WORK TO BE COMPLETED
Look through the lines below and extract any with the word "edges".

RECORDS TO PROCESS
=== Section Start ===

-- ==== Sys2Proof/Machine/Clock.lean ====
section
/-! DEFINITION. One clock edge: reset, or the transfers of the two channels (R19, R125). -/

namespace Sys2Proof.Machine

open Sys2Proof

/-- The response channel at an edge with `rst = 0`: while `rsp_valid = 1` and the host is ready the oldest command is run and
its response leaves; while the host is not ready the response stays presented (R22, R23, R24 (b)). With `Q` empty there is
nothing to present. -/
def responseChannel (e : Edge) (s : State) : Host.Outcome State Fault Refusal :=
  match s.queue with
  | [] => .next { s with presenting := false }
  | c :: _ =>
    if s.presenting || e.present then
      if e.rspReady then exec (decodeByte c.cmd) s else .next { s with presenting := true }
    else .next s

/-- One clock edge, for a host that holds its waiting request, with `rst = 1` as with `rst = 0` (R24 (a), U10; log 6). Reset
takes the place of the response transfer (R125, R127); both channels move by their `valid` and `ready` as they stood before the
edge (R19; log 14), and with `rst = 1` `req_ready = 0`, so a request presented then is not accepted and waits (R127, R128). -/
def clockEdge (e : Edge) (s : State) : Host.Outcome State Fault Refusal :=
  if s.requestHeld e then
    onNext (fun t => t.offer (s.reqReady e.rst) e.req) (if e.rst then .next s.resetBlock else responseChannel e s)
  else .refused .requestNotHeld

/-- The next of the environment's clock edges; without one the block stays as it is (log 8). -/
def nextEdge (s : State) : Host.Outcome State Fault Refusal :=
  match s.edges with
  | [] => .next s
  | e :: rest => clockEdge e { s with edges := rest }

/-- The queue with the byte `w` as the command of its oldest entry, whose operand stays; on an empty queue the operand is 0. -/
def queueWithOldest (w : Byte) : List Command → List Command
  | [] => [⟨w, 0⟩]
  | c :: rest => ⟨w, c.src⟩ :: rest

/-- The edge at which the response of the oldest entry is taken and the request channel stays as it is (log 8). -/
def takeEdge (waiting : Option Command) : Edge := ⟨false, waiting, true, true⟩

end Sys2Proof.Machine
end

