/-- Read unsigned, it is zero-extended into them (R61). -/
theorem answerFromU8_eq (src : Bus) :
    answerFromU8 src = ⟨(0#8 ++ (src.extractLsb' 0 8 ++ 0#16)).setWidth 64, .ok, false⟩ := by
  have hlow : lowBits 16 (src.extractLsb' 0 8).toNat = 0#8 ++ src.extractLsb' 0 8 := by
    rw [lowBits, BitVec.ofInt_natCast, BitVec.ofNat_toNat, BitVec.setWidth_eq_append (by decide), BitVec.cast_eq]
  rw [answerFromU8, operand_eq_extractLsb' (by decide), fromInteger_of_lowBits hlow, BitVec.append_assoc, BitVec.cast_eq]

/-- Settles O14: bit 0 by its two cases, the 8-bit operand by the extension to 16 bits its reading gives. -/
theorem byteSourcesShift : Obligations.ByteSourcesShift :=
  ⟨answers_of_answerOf rfl fun _ => answerFromBool_eq, answers_of_answerOf rfl fun _ => answerFromI8_eq,
    answers_of_answerOf rfl fun _ => answerFromU8_eq⟩

/-! ### The value of an integer construction (R57, R58, R68) -/

/-- Each construction of the table is the family rule on the integer the table reads. -/
theorem answerOf_of_mem_integerSources {p : Instr × (Bus → Int)} (hp : p ∈ integerSources) (mode : IntPartMode)
    (src : Bus) : answerOf mode p.1 src = fromInteger (p.2 src) := by
  simp only [integerSources, List.mem_cons, List.not_mem_nil, or_false] at hp
  rcases hp with rfl | rfl | rfl | rfl | rfl | rfl | rfl | rfl | rfl <;>
    simp [answerOf, answerFromBool, answerFromI8, answerFromU8, answerFromI16, answerFromU16, answerFromI32,
      answerFromU32, answerFromI64, answerFromU64, operand_eq_extractLsb']

/-- A value of 32 bits on the result bus, read back as an operand. -/
theorem rawOf_okResponse (raw : Raw) : rawOf (okResponse raw).dst = raw := by
  rw [rawOf, okResponse_dst, ← BitVec.setWidth_eq_extractLsb' (by decide), BitVec.setWidth_setWidth_of_le _ (by decide),
    BitVec.setWidth_eq]

/-- The real value of a word without fraction bits is its integer bits, read signed. -/
theorem real_append_zero (x : BitVec 16) : real (x ++ 0#16) = x.toInt := by
  have hint : intBits (x ++ 0#16) = x := BitVec.extractLsb'_append_eq_left
  have hfrac : fracBits (x ++ 0#16) = 0#16 := BitVec.extractLsb'_append_eq_right
  rw [real_eq_intBits_add_fracBits, hint, hfrac]
  simp

/-- The real value of an integer construction is the value wrapped to 16 signed bits. -/
theorem real_fromInteger (value : Int) : real (rawOf (fromInteger value).dst) = (value.bmod 65536 : Int) := by
  rw [fromInteger_eq_okResponse_append, rawOf_okResponse, real_append_zero, lowBits, BitVec.toInt_ofInt]

theorem bmod_65536_eq_self_iff (value : Int) : value.bmod 65536 = value ↔ -32768 ≤ value ∧ value ≤ 32767 := by
  rw [Int.bmod_def]
  omega

theorem fromInteger_dst_toNat (value : Int) : ((fromInteger value).dst.toNat : Int) = value * 65536 % 2 ^ 32 := by
  rw [fromInteger, okResponse_dst, BitVec.toNat_setWidth_of_le (by decide), lowBits_toNat]
  rfl

/-- Settles O16: the family rule on any integer, and wrapping to 16 signed bits moves it by a multiple of 65536. -/
theorem integerConstructionWraps : Obligations.IntegerConstructionWraps := by
  intro p hp mode src
  rw [answerOf_of_mem_integerSources hp, real_fromInteger]
  generalize p.2 src = value
  refine ⟨rfl, rfl, fromInteger_dst_toNat value, ⟨-value.bdiv 65536, ?_⟩, ?_⟩
  · have hwrap : value.bmod 65536 = value + 65536 * -value.bdiv 65536 := by
      rw [Int.bmod_eq_self_sub_mul_bdiv, mul_neg, sub_eq_add_neg]
      rfl
    exact_mod_cast hwrap
  · rw [Int.cast_inj]
    exact bmod_65536_eq_self_iff value
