-- ==== Sys2Proof/Decode.lean ====
section
/-! DEFINITION. Words of the opcode table. The block is commanded, not programmed: no row of the table gives bits, so no word spells a
command (log entry 28). -/

namespace Sys2Proof

/-- The command that a word of the opcode table spells: none, since no row has bits. -/
def decodeTableWord (_nbits _w : Nat) : Option Instr := none

end Sys2Proof
end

=== Section End ===

RESPONSE FOR THIS EXERCISE
/-- The next of the environment's clock edges; without one the block stays as it is (log 8). -/
  match s.edges with
  | e :: rest => clockEdge e { s with edges := rest }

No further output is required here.